State v. Davis, 15 N.C. App. 395 (1972)

Aug. 2, 1972 · North Carolina Court of Appeals · No. 7219SC407
15 N.C. App. 395

STATE OF NORTH CAROLINA v. FAYE MARIE DAVIS

No. 7219SC407

(Filed 2 August 1972)

1. Homicide § 6— involuntary manslaughter — elements

Involuntary manslaughter is the unlawful killing of a human being without malice, without premeditation and deliberation, and without intention to kill or inflict serious bodily injury.

2. Homicide § 30— failure to charge on involuntary manslaughter — prejudicial error

In an action where defendant was tried for second degree murder or manslaughter, the trial court committed prejudicial error in *396not giving the jury instructions with respect to involuntary manslaughter since defendant’s testimony was replete with evidence that she unintentionally shot deceased and that the pistol discharged accidentally.

Appeal by defendant from Chess, Judge, 31 January 1972 Session of Superior Court, Randolph County.

The defendant, Faye Marie Davis, was indicted for the murder of James Charlie Crump (hereinafter referred to as Jimmy) on 5 August 1971 and tried thereon for murder in the second degree or manslaughter. It was stipulated by all counsel in open court that Jimmy’s death was “the sole, direct, and proximate result of a gunshot wound.”

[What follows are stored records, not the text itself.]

-- ==== Sys2Proof/Machine/Operands.lean ====
section
/-!
DEFINITION. A face instruction as the sequencer issues it: fetch, encoding checks (R120, R121), ownership
(R100, R125), exceptions (R117), and the operand forms of the vector, scalar and matrix classes.
-/
namespace Sys2Proof.Machine
open Sys2Proof

/-- An instruction about to issue: its face, stream, lane, claim, word and extension word. -/
structure Ins where
  f   : Nat
  st  : IssueStream
  l   : Lane
  w   : Nat
  x   : Nat
  ext : Bool
deriving DecidableEq, Repr

/-- Field [hi:lo] of the word, and of the extension word. -/
def fw (i : Ins) (hi lo : Nat) : Nat := bits i.w hi lo
def fx (i : Ins) (hi lo : Nat) : Nat := bits i.x hi lo

/-- Register names by file (R100, R125): scalar, vector and mask registers that an instruction reads, those that it
only writes (`sd`, `vd`, `md`), accumulators and operand buffers. -/
inductive Name
  | s (n : Nat) | v (n : Nat) | m (n : Nat) | a (n : Nat) | b (n : Nat)
  | sd (n : Nat) | vd (n : Nat) | md (n : Nat)
deriving DecidableEq, Repr

def ownsName (l : Lane) : Name → Bool
  | .s n => l.sown.getLsbD n | .v n => l.vown.getLsbD n | .m n => l.mown.getLsbD n
  | .a n => l.aown.getLsbD n | .b n => l.bown.getLsbD n
  | .sd n => l.sown.getLsbD n | .vd n => l.vown.getLsbD n | .md n => l.mown.getLsbD n
/-- A register that the names read holds bad parity (R99). -/
def badParity (x : Face) (ns : List Name) : Bool :=
  ns.any fun n => match n with
    | .v n => x.parV.getLsbD n | .m n => x.parM.getLsbD n | .s n => x.parS.getLsbD n
    | .a _ => false | .b _ => false | .sd _ => false | .vd _ => false | .md _ => false

/-! ### Outcomes of an instruction -/

/-- The exception ends the slice and fails its request (R117, R118). -/
def raise (s : State) (i : Ins) (status : Nat) : State := failRequest s i.l.req status
/-- A parity error fails the slice and is recorded (R99, R121). -/
def raiseParity (s : State) (i : Ins) : State :=
  raise (postSump s { cls := 1, unit := 1, inst := i.f, kind := 4, status := stRegParity, claim := some i.l.claim }) i stRegParity
/-- The stream goes on at the next word. -/
def done (s : State) (i : Ins) : State :=
  modLane s i.f i.st fun l => { l with pc := i.l.pc + 1 + b2n i.ext, stall := .run }
def stalled (s : State) (i : Ins) (w : Stall) : State := modLane s i.f i.st fun l => { l with stall := w }

/-! ### Code and branch targets (R135) -/

/-- Indices of the words that begin an instruction. -/
def startsF : List W64 → Nat → Bool → List Nat
  | [], _, _ => []
  | w :: ws, n, skip => if skip then startsF ws (n + 1) false else n :: startsF ws (n + 1) (bit w 51)
def starts (code : List W64) : List Nat := startsF code 0 false
/-- A jump, or BRANCH_RANGE for a target outside the code or on an extension word. -/
def jump (s : State) (i : Ins) (target : Int) : State :=
  if 0 ≤ target ∧ (starts i.l.code).contains target.toNat then
    modLane s i.f i.st fun l => { l with pc := target.toNat, stall := .run }
  else raise s i stBranchRange

/-! ### Fetch and encoding -/

/-- How an opcode uses the extension word. -/
inductive ExtUse | no | need | opt
deriving DecidableEq, Repr

def fieldMask (hi lo : Nat) : Nat := (2 ^ (hi + 1 - lo) - 1) * 2 ^ lo
def fieldsMask (l : List (Nat × Nat)) : Nat := l.foldl (fun m p => m ||| fieldMask p.1 p.2) 0
/-- No bit is set outside the fields in use, the extension word is there exactly when it must be, and
holds nothing outside its own fields (R121). -/
def encodingOk (i : Ins) (fields : List (Nat × Nat)) (use : ExtUse) (extFields : List (Nat × Nat)) : Bool :=
  i.w % 2 ^ 51 &&& (2 ^ 51 - 1 - fieldsMask fields) == 0 &&
  (match use with | .no => !i.ext | .need => i.ext | .opt => true) &&
  (!i.ext || i.x &&& (2 ^ 64 - 1 - fieldsMask extFields) == 0)
/-- The lane's next instruction; none when the pc has passed the last code word. -/
def fetch (s : State) (f : Nat) (st : IssueStream) : Option Ins :=
  let l := lane (face s f) st
  match l.code[l.pc]? with
  | none => none
  | some w =>
    let e := bit w 51
    some { f := f, st := st, l := l, w := w.toNat, x := ((l.code.getD (l.pc + 1) 0)).toNat, ext := e }
/-- A lane issues: its slice is live and no wait of SEM_WAIT holds it (R104, R107). -/
def issues (s : State) (f : Nat) (st : IssueStream) : Bool :=
  let l := lane (face s f) st
  running s && l.busy && l.live && (match l.stall with | .sem _ _ => false | _ => true)
/-- An instruction of the lane, if its opcode satisfies `is`: fetched, checked for parity and for a
missing extension word, then run. A stream that has run past its code raises BRANCH_RANGE (R135). -/
def issueIf (s : State) (f : Nat) (st : IssueStream) (is : Nat → Bool) (body : State → Ins → State) : State :=
  if !issues s f st then s else
  match fetch s f st with
  | none => failRequest s (lane (face s f) st).req stBranchRange
  | some i =>
    if !is (i.w / 2 ^ 52) then s
    else if i.l.badCode.contains i.l.pc || (i.ext && i.l.badCode.contains (i.l.pc + 1)) then raiseParity s i
    else if i.ext && i.l.code.length ≤ i.l.pc + 1 then raise s i stBadEncoding
    else body s i
def issue (s : State) (f : Nat) (st : IssueStream) (opcode : Nat) (body : State → Ins → State) : State :=
  issueIf s f st (fun o => o == opcode) body
/-- The checks that come before an instruction's own: ownership of every register it names (R100, R125), and
parity of those it reads (R99). -/
def withRegs (s : State) (i : Ins) (names : List Name) (body : State → State) : State :=
  if !names.all (ownsName i.l) then raise s i stRegOwner
  else if badParity (face s i.f) names then raiseParity s i
  else body s

/-! ### Scalar registers -/

def sreg (s : State) (f n : Nat) : W64 := Tab.get 0 (face s f).s n
def setSreg (s : State) (f n : Nat) (v : W64) : State :=
  let x := face s f; setFace s f { x with s := Tab.set 0 x.s n v }

/-! ### Vector and mask registers (R98, R130) -/

def vget (x : Face) (n k : Nat) : W32 := Tab.get 0 x.v (1024 * n + k)
/-- Elements lo to lo + n - 1 of a vector register. -/
def velems (s : State) (f n lo cnt : Nat) : List W32 := (List.range cnt).map fun k => vget (face s f) n (lo + k)
/-- Elements written from position `lo` where `keep` does not forbid it. -/
def setVelems (s : State) (f n lo : Nat) (vs : List W32) (on : Nat → Bool) : State :=
  let x := face s f
  setFace s f { x with v := vs.zipIdx.foldl (fun t p =>
    if on (lo + p.2) then Tab.set 0 t (1024 * n + lo + p.2) p.1 else t) x.v }
def mget (s : State) (f n : Nat) : BitVec 1024 := Tab.get 0 (face s f).m n
def setMreg (s : State) (f n : Nat) (v : BitVec 1024) : State :=
  let x := face s f; setFace s f { x with m := Tab.set 0 x.m n v }
/-- A mask with bits lo to lo + n - 1 taken from a list. -/
def putBits (m : BitVec 1024) (lo : Nat) (bs : List Bool) : BitVec 1024 :=
  bs.zipIdx.foldl (fun m p =>
    let k := BitVec.ofNat 1024 (2 ^ (lo + p.2))
    if p.1 then m ||| k else m &&& ~~~k) m
def vlOf (s : State) (i : Ins) : Nat := (lane (face s i.f) i.st).vl

/-- Fields of the vector class. -/
def vdF (i : Ins) : Nat := fw i 50 46
def vaF (i : Ins) : Nat := fw i 45 41
def vbF (i : Ins) : Nat := fw i 40 36
def vcF (i : Ins) : Nat := fw i 35 31
def mF (i : Ins) : Nat := fw i 30 28
def meF (i : Ins) : Bool := fw i 27 27 == 1
def s1F (i : Ins) : Nat := fw i 26 23
def s2F (i : Ins) : Nat := fw i 22 19
def rndF (i : Ins) : Nat := fw i 18 17
def gF (i : Ins) : Bool := fw i 16 16 == 1
def fmtF (i : Ins) : Nat := fw i 15 12
def mdF (i : Ins) : Nat := fw i 11 9
def bsrcF (i : Ins) : Nat := fw i 8 7
/-- The vector fields by (high, low) bit. -/
def fVD : Nat × Nat := (50, 46)
def fVA : Nat × Nat := (45, 41)
def fVB : Nat × Nat := (40, 36)
def fVC : Nat × Nat := (35, 31)
def fM : Nat × Nat := (30, 28)
def fME : Nat × Nat := (27, 27)
def fS1 : Nat × Nat := (26, 23)
def fS2 : Nat × Nat := (22, 19)
def fRND : Nat × Nat := (18, 17)
def fG : Nat × Nat := (16, 16)
def fFMT : Nat × Nat := (15, 12)
def fMD : Nat × Nat := (11, 9)
def fBSRC : Nat × Nat := (8, 7)
/-- Fields of the second operand: VB, the extension immediate, or a scalar register (BSRC). -/
def bFields : List (Nat × Nat) := [fVB, fS2, fBSRC]
/-- BSRC is no reserved value, and the immediate's word is there where BSRC asks for it. The opcode uses VB, S2 and
the extension word, so what they hold in another form of BSRC is no BAD_ENCODING (R121, log 14). -/
def bOk (i : Ins) : Bool := bsrcF i != 3 && (bsrcF i != 1 || i.ext)
def bNames (i : Ins) : List Name := if bsrcF i = 0 then [.v (vbF i)] else if bsrcF i = 2 then [.s (s2F i)] else []
/-- The second operand's element k. -/
def bElem (s : State) (i : Ins) (k : Nat) : W32 :=
  if bsrcF i = 0 then vget (face s i.f) (vbF i) k
  else if bsrcF i = 1 then w32 (fx i 63 32)
  else w32 ((sreg s i.f (s2F i)).toNat % 2 ^ 32)
/-- Mask names: M is named only where ME uses it. -/
def mNames (i : Ins) : List Name := if meF i then [.m (mF i)] else []
/-- Elements that an instruction may write: all, or those whose mask bit is set (R98, R99). -/
def writable (s : State) (i : Ins) (k : Nat) : Bool := !meF i || (mget s i.f (mF i)).getLsbD k

/-- SR is selected by RND, or by a gradient destination (R50, R123). -/
def srUsed (rnd : Nat) (g : Bool) : Bool := rnd == 1 || g
/-- The draw of element k of a conversion, keyed by claim seed, tensor, step and logical index (R53, R123). -/
def drawFor (k : Claim) (sr : Bool) (tensor : Nat) (idx : Nat) : Option Nat :=
  if sr then some (srDraw k.seed tensor k.step (idx % 2 ^ 64)) else none

/-! ### T0 as instructions reach it (R108, R109) -/

/-- 8 MiB. -/
def t0Size : Nat := 8388608
def inT0 (a n : Nat) : Bool := a + n ≤ t0Size
/-- Reads of spans of T0 by an engine: poison fails the slice, and words read are corrected (R109, R174). -/
def t0Poison (s : State) (f : Nat) (spans : List (Nat × Nat)) : Bool := spans.any fun p => runPoison s (.t0 f) p.1 p.2
def t0Note (s : State) (f : Nat) (spans : List (Nat × Nat)) : State :=
  spans.foldl (fun s p => noteBytes s (.t0 f) p.1 p.2) s
def t0Bytes (s : State) (f a n : Nat) : List Byte := runBytes s (.t0 f) a n
/-- Bytes written to T0 by a request: the words are marked as its own (R118). -/
def t0Store (s : State) (f req : Nat) (bs : List (Nat × Byte)) : State :=
  let s := storeBytes s (.t0 f) bs
  let x := face s f
  setFace s f { x with t0By := (gatherBytes bs).foldl (fun t e => Tab.set 0 t e.1 req) x.t0By }
/-- Whole words written to T0 by a request. -/
def t0Put (s : State) (f req i : Nat) (ws : List PWord) : State :=
  let x := face s f
  setFace s f { x with t0 := Tab.setRun 0 x.t0 i (ws.zipIdx.map fun p => storeP p.1 ^^^ lostBits s (.t0 f) (i + p.2))
                       t0By := Tab.setRun 0 x.t0By i (ws.map fun _ => req) }
/-- Byte alignment of a format's data in T0 (R134). -/
def fmtAlign : Fmt → Nat
  | .fp32 => 4 | .int32 => 4 | .fp16 => 2 | .bf16 => 2 | .int8 => 1 | .int4 => 1 | .v8 => 8 | .v4 => 8

end Sys2Proof.Machine
end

The State’s evidence as presented by the investigating police officers tends to show that the defendant and Jimmy lived together though not lawfully married and that they had five children. Jimmy was much larger than defendant, being five feet nine or ten inches tall and weighing approximately 165 to 175 pounds. Jimmy’s reputation in the community was not good. He had been known to drink in excess, to be a “troublemaker,” to be violent towards defendant and to have previously beaten her. ■

The police received a call reporting the shooting at about 9:55 p.m. and found Jimmy lying in the yard of defendant’s grandmother with a small wound in the left side of his head. He died shortly thereafter. Defendant was taken to the Randolph County jail where she made a handwritten statement after having been fully advised of her constitutional rights. That statement reads as follows:

“I was in the cafe when Jimmy came in. I was eating hamburger and drinking a soda, and Jimmy said, ‘Let’s go,’ and I said, ‘wait until I get through,’ and he said, ‘Let’s go now,’ and he said, ‘You are going now,’ so I see he was mad so I got my hamburger and soda and left and said, ‘Let’s get the kids before we go,’ and he said, ‘Let’s go now,’ and I said, ‘I’m going to them anyway,’ and he started through the path like he was going home and then he turned around and came back where I was and pushed me down and hit me, and I throw up my hands so he won’t hit me again, and I was pushing my way up a tree to get up and told him to take care of and leave me alone because *397I didn’t want to hurt him, and he was going to hit me again, and I get the gun out of my pocketbook, and he saw the gun and tried to get it and when we were scuffling with the gun, and it went off, and Jimmy and I fell on the ground and then I got up because that I thought that he wasn’t shot and was standing on the porch and my sister came out and said he was shot, and I was crying and standing on the porch, waiting for Jimmy to get up and he didn’t, and I knew he was shot, and I heard somebody kept saying, throw the shot away, throw the gun away, so I did. Signed, Faye Davis and witnessed by Charles Bulla.”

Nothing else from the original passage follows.